Like walking, you just need a pair of well-fitting shoes to start running. No matter where you run or how fast you go, regular runs can improve your cardiovascular health, your bones and muscles, and your mental health.
Cycling is a great way to target and strengthen your lower body while working your heart and lungs. And the task of staying upright on a bicycle, stationary or not, helps your balance and posture. Riding a bike is also a great alternative to one of our most popular sedentary activities: driving. The next time you have somewhere to go – the grocery store, a friend’s house, the post office – try riding your bike instead.
When you swim, you get all the cardiovascular benefits of aerobic exercises, with none of the impact. Working out in the water gives your joints a break while still strengthening muscles throughout your body. And you can burn calories without all the sweat.
Nothing gets the heart pumping like jumping rope. It’s an incredibly efficient cardiovascular workout that you can squeeze into any busy schedule. You can get all the heart healthy benefits you need from just 10-15 minutes of jumping rope. And it’s fun!
Body weight exercises
When you’re getting started with strength training, exercises that use only your body weight are usually enough for you to start getting stronger. Pushups, planks, squats, lunges and burpees are all great options.

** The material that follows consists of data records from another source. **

/-- A line written under another key slot is first decrypted under that slot (spec/02 R56). -/
def State.rekey (s : State) (key : Nat) (slot : BitVec 10) : State :=
  let k := s.keyOf slot
  let line := lineOf key
  if 8 ≤ region (keyPa key) ∨ s.lineKey.get line = k then s
  else
    let bytes := (List.range 128).map (fun i => s.decrypted (128 * line + i) slot)
    { s with mem := s.mem.setFrom (128 * line) bytes, lineKey := s.lineKey.set line k }

/-- The home copy of a byte is written; a byte of a poisoned line is overwritten (spec/07 R186). A write that no release sequence holds ends
the one that was there (spec/08 R193). -/
def State.putByte (s : State) (b : WByte) : State :=
  let s := s.rekey b.key b.slot
  { s with
    mem := s.mem.set b.key b.val, lineSlot := s.lineSlot.set (lineOf b.key) b.slot, sync := s.sync.set b.key [],
    poison := if s.poison.get (lineOf b.key) = 0 then s.poison
      else s.poison.modify (lineOf b.key) (fun m => m &&& ~~~((1 : BitVec 128) <<< (b.key % 128))) }

/-- The stale copies that other dies keep of a byte until they acknowledge the invalidation (R201). -/
def State.keepStale (s : State) (key : Nat) (dies : BitVec 4) : State :=
  (setBits dies).foldl (fun s d =>
    match s.stale.get (staleKey d key) with
    | some _ => s
    | none => { s with stale := s.stale.set (staleKey d key) (some ⟨s.mem.get key, s.lineKey.get (lineOf key)⟩) }) s

/-- Where the caches of a core keep a line that was read through a key slot. -/
def slotKey (line : Nat) (slot : BitVec 10) : Nat := 1024 * line + slot.toNat

/-- A core's L1 holds no copy of another device's line any more (spec/08 R217), on some dies. -/
def State.dropL1 (s : State) (dies : BitVec 4) (line : Nat) : State :=
  if region (keyPa (128 * line)) = 2 then
    { s with cores := s.cores.mapVals (fun c x =>
        if dies &&& dieBit (c / 44) ≠ 0 then { x with l1 := x.l1.keep (fun k _ => k / 1024 != line) } else x) }
  else s

/-- The storing die reads its own store, and no older copy of the byte, from now on (R197, R201). -/
def State.freshen (s : State) (die : Nat) (key : Nat) : State :=
  ({ s with stale := s.stale.set (staleKey die key) none } : State).dropL1 (dieBit die) (lineOf key)

/-- A .E byte is performed at its home: other dies keep their old copies for now, the storing die none. -/
def State.performE (s : State) (die : Nat) (bs : List WByte) : State :=
  bs.foldl (fun s b => ((s.keepStale b.key (s.copyDies b.key die)).freshen die b.key).putByte b) s

/-- A byte performed as .G becomes visible everywhere at once: no die keeps a copy of its line. -/
def State.performG (s : State) (bs : List WByte) : State :=
  bs.foldl (fun s b => (([0, 1, 2, 3].foldl (fun s d => s.dropCopy d (lineOf b.key)) s).dropL1 15 (lineOf b.key)).putByte b) s

/-- The dies that keep a copy of a line of some bytes, with their homes: those a write performed as .G waits for (R201). -/
def State.ackDies (s : State) (die : Nat) (keys : List Nat) : BitVec 4 :=
  keys.foldl (fun m k => m ||| s.copyDies k die ||| (match s.homeOfKey k with | some h => dieBit h | none => 0)) 0

/-- The SILENT dies, but for one whose own requests do not leave it. -/
def State.silentBut (s : State) (die : Nat) : BitVec 4 :=
  [0, 1, 2, 3].foldl (fun m d => if d != die && (s.die d).state == .silent then m ||| dieBit d else m) 0

/-- A write performed as .G waits for a SILENT die: a home of its bytes, one that holds a copy of them, or its own (spec/01 R31). -/
def State.ackSilent (s : State) (die : Nat) (keys : List Nat) : Bool :=
  s.ackDies die keys &&& s.silentBut die != 0 || keys.any (fun k => s.pathHeld die (s.homeOfKey k))

/-- Bytes at consecutive keys. -/
def wbytes (key : Nat) (slot : BitVec 10) : List Byte → List WByte
  | [] => []
  | b :: bs => { key := key, val := b, slot := slot } :: wbytes (key + 1) slot bs

/-- Two operations write, or one writes and the other accesses, a common byte. -/
def Work.writeKeys : Work → List Nat
  | .store _ bs => bs.map (·.key)
  | .atomic accs _ => accs.flatMap (fun a => (List.range a.size).map (a.key + ·))
  | _ => []

def Work.overlaps (a b : Work) : Bool := a.writeKeys.any (fun k => b.writeKeys.contains k)

/-- An operation's place in the coherence order of its bytes has come (R195, R199): no earlier operation of its own warp that writes one of
them is still unperformed, nor an earlier store that its whole die sees already. -/
def State.coReady (s : State) (n : Nat) (o : Op) : Bool :=
  s.ops.all (fun e => match e.2 with
    | some e2 => decide (n ≤ e.1) || e2.performed || !e2.work.overlaps o.work || !e2.visibleTo (some o.warp) o.die 0
    | none => true)

/-! ### Ranges: pieces within a 128-byte line -/

/-- A virtual range as pieces (address, length), none crossing a line. -/
def pieces : Nat → BitVec 64 → Nat → List (BitVec 64 × Nat)
  | 0, _, _ => []
  | fuel + 1, va, n =>
    if n = 0 then []
    else
      let k := min n (128 - va.toNat % 128)
      (va, k) :: pieces fuel (va + BitVec.ofNat 64 k) (n - k)

def rangePieces (va : BitVec 64) (n : Nat) : List (BitVec 64 × Nat) := pieces (n / 128 + 2) va n

/-! ### The scratchpad window (spec/06 R139) -/

def windowBase : Nat := 0xFFFFFF0000000000
def inWindow (va : BitVec 64) : Bool := windowBase ≤ va.toNat && va.toNat < windowBase + 2 ^ 24
def windowOff (va : BitVec 64) : Nat := va.toNat - windowBase
/-- A range of the window is within the vat's SCR KiB. -/
def Vat.inScratch (v : Vat) (off n : Nat) : Bool := off + n ≤ v.scr * 1024

/-! ### An agent's reads and writes of virtual ranges -/

/-- A read or write that failed, or that waits: for a SILENT die (spec/01 R31), or for a device that no longer answers (spec/03 R61). -/
inductive Miss where
  | fault (code : BitVec 8) (cause : BitVec 4) (va : BitVec 64)
  | lost (die : Nat) (va : BitVec 64)
  | poison (va : BitVec 64)
  | held
  deriving DecidableEq, Repr, Inhabited

/-- How the reads of a range see the outstanding stores of a warp: as that warp does, or no warp; or loosely, each byte of such a store read
old or new by a free choice (spec/14 R336, spec/15 R361). -/
inductive Reader where
  | exact (warp : Option Nat)
  | loose (warp : Nat)
  deriving DecidableEq, Repr, Inhabited

/-- The warp as which a byte is read. -/
def Reader.warp (x : Reader) (s : State) (key : Nat) : Option Nat :=
  match x with
  | .exact w => w
  | .loose w => if s.choice (2 ^ 64 + key) then some w else none

/-- Reads a virtual range of a context at a place, piece by piece, from memory or, for an agent of a vat, its window; the first piece
that fails ends it. -/
def State.readPieces (s : State) (pl ctx : Nat) (vat : Option Nat) (x : Reader) (n : Nat) :
    List (BitVec 64 × Nat) → List Byte → State × Except Miss (List Byte)
  | [], acc => (s, .ok acc)
  | (va, k) :: rest, acc =>
    if vat.isSome && inWindow va then
      let v := s.vat (vat.getD 0)
      if v.inScratch (windowOff va) k then
        s.readPieces pl ctx vat x n rest (acc ++ v.scratch.getFrom (windowOff va) k)
      else (s, .error (.fault pageFault 5 va))
    else
      let w := s.translate pl ctx va .read n
      let s := s.noteWalk pl ctx w
      match w.res with
      | .ok pa slot ca =>
        let p := (s.ctx ctx).part
        let key := s.memKey p pa
        if s.readSilent (placeDie pl) key ca || s.unanswered p [key] then (s, .error .held)
        else if s.poisoned key then (s, .error (.poison va))
        else
          let bs := (List.range k).map (fun i => s.readVia (x.warp s (key + i)) (placeDie pl) ca (key + i) slot)
          (s.fillCopy (placeDie pl) key ca slot).readPieces pl ctx vat x (n + 8) rest (acc ++ bs)
      | .fault c cause => (s, .error (.fault c cause va))
      | .lost d => (s, .error (.lost d va))
      | .held => (s, .error .held)

/-- Translates the pieces of a range for writing. -/
def State.writePieces (s : State) (pl ctx n : Nat) :
    List (BitVec 64 × Nat) → List (Nat × BitVec 10 × Nat) → State × Except Miss (List (Nat × BitVec 10 × Nat))
  | [], acc => (s, .ok acc)
  | (va, k) :: rest, acc =>
    let w := s.translate pl ctx va .write n
    let s := s.noteWalk pl ctx w
    match w.res with
    | .ok pa slot _ => s.writePieces pl ctx (n + 8) rest (acc ++ [(s.memKey (s.ctx ctx).part pa, slot, k)])
    | .fault c cause => (s, .error (.fault c cause va))
    | .lost d => (s, .error (.lost d va))
    | .held => (s, .error .held)

/-- Lays bytes out over translated pieces. -/
def layBytes : List (Nat × BitVec 10 × Nat) → List Byte → List WByte
  | [], _ => []
  | (key, slot, k) :: rest, bs => wbytes key slot (bs.take k) ++ layBytes rest (bs.drop k)

/-- The hub, as the place of an agent that is on no compute die (spec/00 R4, spec/08 R188). -/
def hubDie : Nat := 4

/-- A read of a range by firmware or the task engine. -/
def State.agentRead (s : State) (ctx die : Nat) (va : BitVec 64) (n k : Nat) : State × Except Miss (List Byte) :=
  s.readPieces (agentPlace die) ctx none (.exact none) k (rangePieces va n) []

/-- A write of a range at a place, performed as .G (R191), or held. -/
def State.placeWrite (s : State) (pl ctx : Nat) (va : BitVec 64) (bs : List Byte) (k : Nat) : State × Option Miss :=
  let r := s.writePieces pl ctx k (rangePieces va bs.length) []
  match r.2 with
  | .ok ps =>
    let ws := layBytes ps bs
    let keys := ws.map (·.key)
    if s.ackSilent (placeDie pl) keys || s.unanswered (s.ctx ctx).part keys then (r.1, some .held) else (r.1.performG ws, none)
  | .error m => (r.1, some m)

/-- A write of a context is held. -/
def State.postedBehind (s : State) (ctx : Nat) : Bool := s.posted.any (fun p => match p with | .range _ c _ _ => c == ctx | _ => false)

/-- A write of a range by firmware, a launch processor or the task engine: one that a SILENT die holds up is sent, and performed later, behind
those of its context that are held already (spec/01 R31). -/
def State.agentWrite (s : State) (ctx : Nat) (va : BitVec 64) (bs : List Byte) (k : Nat) (pl : Nat := hubPlace) : State × Option Miss :=
  let r := s.placeWrite pl ctx va bs k
  match r.2, s.postedBehind ctx with
  | some .held, _ => ({ r.1 with posted := s.posted ++ [.range pl ctx va bs] }, none)
  | none, true => ({ s with posted := s.posted ++ [.range pl ctx va bs] }, none)
  | m, _ => (r.1, m)

/-- Writes of bytes of memory, or accesses from outside, are held. -/
def State.bytesHeld (s : State) : Bool := s.posted.any (fun p => match p with | .bytes _ => true | .access _ _ _ => true | _ => false)

/-- The same of bytes of memory. -/
def State.hubWrite (s : State) (bs : List WByte) : State :=
  if s.bytesHeld || s.ackSilent hubDie (bs.map (·.key)) then
    { s with posted := s.posted ++ [.bytes bs] }
  else s.performG bs

/-! ### Releases (spec/08 R194, R201, R210)

Scopes number from 0 (.W) to 5 (.SYS) (spec/14 R328). -/

/-- An operation of the releasing warp does not hold back a release of a scope: a load, whose value is fixed; an atomic of wider scope;
within its die an .E store that the die sees; else a store that is performed, for package scope with every acknowledgement beyond it. -/
def Op.releasedAt (o : Op) (scope : Nat) : Bool :=
  match o.work with
  | .store _ bs =>
    scope == 0
      || (if scope < 3 then o.performed || bs.all (fun b => o.visibleTo none o.die b.key) else o.performed && (o.owed == 0 || o.ackLost))
  | .histl _ _ => o.complete || scope == 0
  | .atomic _ _ => o.complete || scope == 0 || decide (scope < o.scope.toNat)
  | _ => true

/-- Bytes of a size code (spec/14 R328). -/
def szBytes (sz : BitVec 4) : Nat :=
  match sz.toNat with
  | 0 | 1 => 1
  | 2 | 3 => 2
  | 4 => 4
  | 5 => 8
  | _ => 16

/-- The keys that a load touches. -/
def LoadAcc.keys (a : LoadAcc) : List Nat := (List.range (szBytes a.sz)).map (a.key + ·)

/-- What is sent from a die to the home of some byte is held for a SILENT die (spec/01 R31, R394). -/
def State.homeSilent (s : State) (die : Nat) (keys : List Nat) : Bool := keys.any (fun k => s.pathHeld die (s.homeOfKey k))

/-- An access of a load is held. -/
def State.loadHeld (s : State) (die : Nat) (a : LoadAcc) : Bool := a.far && s.homeSilent die a.keys

/-- A load that reads when it completes has an access that is held. -/
def State.loadSilent (s : State) (o : Op) : Bool :=
  match o.work with
  | .load _ accs _ _ => o.late && accs.any (s.loadHeld o.die)
  | _ => false

/-- An .E store whose acknowledgements are not all in. -/
def Op.owing (o : Op) : Bool :=
  match o.work with
  | .store false _ => !o.performed || (o.owed != 0 && !o.ackLost)
  | _ => false

/-! What a synchronisation carries (R193, R194): a warp's release passes on the .E stores that happened before it and are not acknowledged
everywhere yet; an acquire that reads it takes them up, and a later release of package scope or wider waits for them. A release of package
scope has waited for all of its own, so what is carried comes from narrower ones. -/

/-- Of some stores those not acknowledged yet. -/
def State.still (s : State) (ns : List Nat) : List Nat :=
  (ns.filter (fun n => match s.op n with | some o => o.owing | none => false)).eraseDups

/-- The stores that happened before the next event of a warp. -/
def State.priorStores (s : State) (k : Nat) : List Nat :=
  s.still (s.ops.filterMap (fun e => match e.2 with | some o => if o.warp = k then some e.1 else none | none => none) ++ (s.warp k).reached)

/-- What a release or FENCE of a scope by a warp gives; a release store is itself among it. -/
def State.carry (s : State) (k scope : Nat) (own : List Nat) : List Carry :=
  let ns := s.priorStores k ++ own
  if ns.isEmpty then [] else [⟨k, s.dieOf k, scope, ns⟩]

Doing these exercises without additional weight also allows you to practice and perfect proper form, which is essential for preventing injuries in the future.
Stretching increases and maintains your flexibility, or your body’s ability to move in different ways without injury. Stretching regularly can help you perform better physically, use your full range of motion and avoid injuries. The best time to stretch is after a workout, when your muscles are warmed up from movement, but you can still benefit from stretching at any time.
Keeping your balance is an essential skill in multiple sports and daily activities, and it only gets more important as you get older. Working on your balance now can help you prevent falls later in life and avoid the injuries that often come with them. Better sleep, better mood, better flexibility – yoga has a lot of benefits. A huge part of any yoga practice is balance. Yoga challenges your body to maintain balance as it flows through dynamic poses and maintains different positions. In doing so, you release tight muscles and strengthen those essential stabilizer muscles, both of which lower your risk of falling.